In E. coli and B. subtilis, the levels of FtsZ are directly proportional to the size of the cell, and it is independent of the growth rate. Stochastic changes in cell size should be greatly reduced by FtsZ availability. Short cells will take longer to gather enough FtsZ to divide, resulting in a larger division size. On the other hand, longer cells will need less time to collect enough FtsZ to facilitate division machinery assembly, resulting in shorter interdivision times and shorter daughter-cell length. Only the accumulation of FtsZ alone is not adequate to begin cell division in bacteria. It is the same as DnaA, whose accumulation itself is not enough to account for cell size homeostasis. Despite the fact that two-fold overexpression of FtsZ lowers cell size by 10% in both E. coli and B. subtilis, it has no effect on the time of division. It's yet unclear how these variables interact with cell-cycle progression. FtsZ is an important component of cytokinetic cell machinery.
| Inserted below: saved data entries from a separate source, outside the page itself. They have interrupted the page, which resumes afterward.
-- ==== Sys2Proof/Machine/Flow.lean ====
section
/-! DEFINITION. Control transfer and the register skips (42_flow.md), and the no-op of every unrecognized word
(40_dispatch.md R108). -/

namespace Sys2Proof.Machine

/-- `00EE` (42_flow.md R140): the popped value is the target as it is; an empty stack raises `StackUnderflow`. -/
def execRet (s : State) : Host.Outcome State Fault Refusal :=
  match s.pop with
  | .ok (t, s') => s'.retire (.jump t) false
  | .error r => s.raise r (encode .ret)

/-- `1nnn` (42_flow.md R141). -/
def execJp (nnn : Addr12) (s : State) : Host.Outcome State Fault Refusal := s.retire (.jump (zext16 nnn)) false

/-- `2nnn` (42_flow.md R143): pushes the address of the next instruction; a full finite stack raises `StackOverflow`. -/
def execCall (nnn : Addr12) (s : State) : Host.Outcome State Fault Refusal :=
  match s.push (s.pc + 2) with
  | .ok s' => s'.retire (.jump (zext16 nnn)) false
  | .error r => s.raise r (encode (.call nnn))

/-- `Bnnn` (42_flow.md R144). -/
def execJpV0 (nnn : Addr12) (s : State) : Host.Outcome State Fault Refusal :=
  s.retire (.jump (zext16 nnn + zext16 (s.reg V0))) false

/-- "Skip next instruction" when a condition holds (40_dispatch.md R106). -/
def State.skipIf (s : State) (cond : Bool) : Host.Outcome State Fault Refusal :=
  s.retire (if cond then .skip else .next) false

/-- `3xkk` (42_flow.md R146). -/
def execSeImm (x : Reg) (kk : Byte) (s : State) : Host.Outcome State Fault Refusal := s.skipIf (s.reg x == kk)

/-- `4xkk` (42_flow.md R147). -/
def execSneImm (x : Reg) (kk : Byte) (s : State) : Host.Outcome State Fault Refusal := s.skipIf (s.reg x != kk)

/-- `5xy0` (42_flow.md R148). -/
def execSeReg (x y : Reg) (s : State) : Host.Outcome State Fault Refusal := s.skipIf (s.reg x == s.reg y)

/-- `9xy0` (42_flow.md R149). -/
def execSneReg (x y : Reg) (s : State) : Host.Outcome State Fault Refusal := s.skipIf (s.reg x != s.reg y)

/-- The default row (40_dispatch.md R108): no state is written, and the outcome is Next; the word has no effect. -/
def execUnrecognized (_w : Word) (s : State) : Host.Outcome State Fault Refusal := s.retire .next false

end Sys2Proof.Machine
end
It is involved in the rate-limiting step of cell division, acting like a potential candidate for cell homeostatic regulation.

Cell Size Regulation Depends on Nutrients

In many bacteria, nutrient availability is the major factor in cell size. Schaechter, Maale, and Kjeldgaard discovered that Salmonella cell size changes by up to twice depending on growth rate in a classic article. The size of cells cultivated in nutrient-rich media with doubling periods of 20 minutes was more than double that of cells cultured in nutrient-poor medium with mass doubling durations of well over an hour. Regardless of any growth parameter or if the growth is delayed due to any other reason, the link between growth rate and size remains constant. Even if the bacteria is getting through some stress or there is any delay in carbon, nitrogen, and phosphate nutrition, the cell size is not affected. This suggests that the fundamental driver of the size of the cell is the doubling time and not the content of nutrients it is getting in the medium.

However, recent research reveals that bacterial size is a complicated process involving a well-choreographed series of regulatory circuits, each of which is receptive to a separate and sometimes overlapping set of nutrient-dependent signals.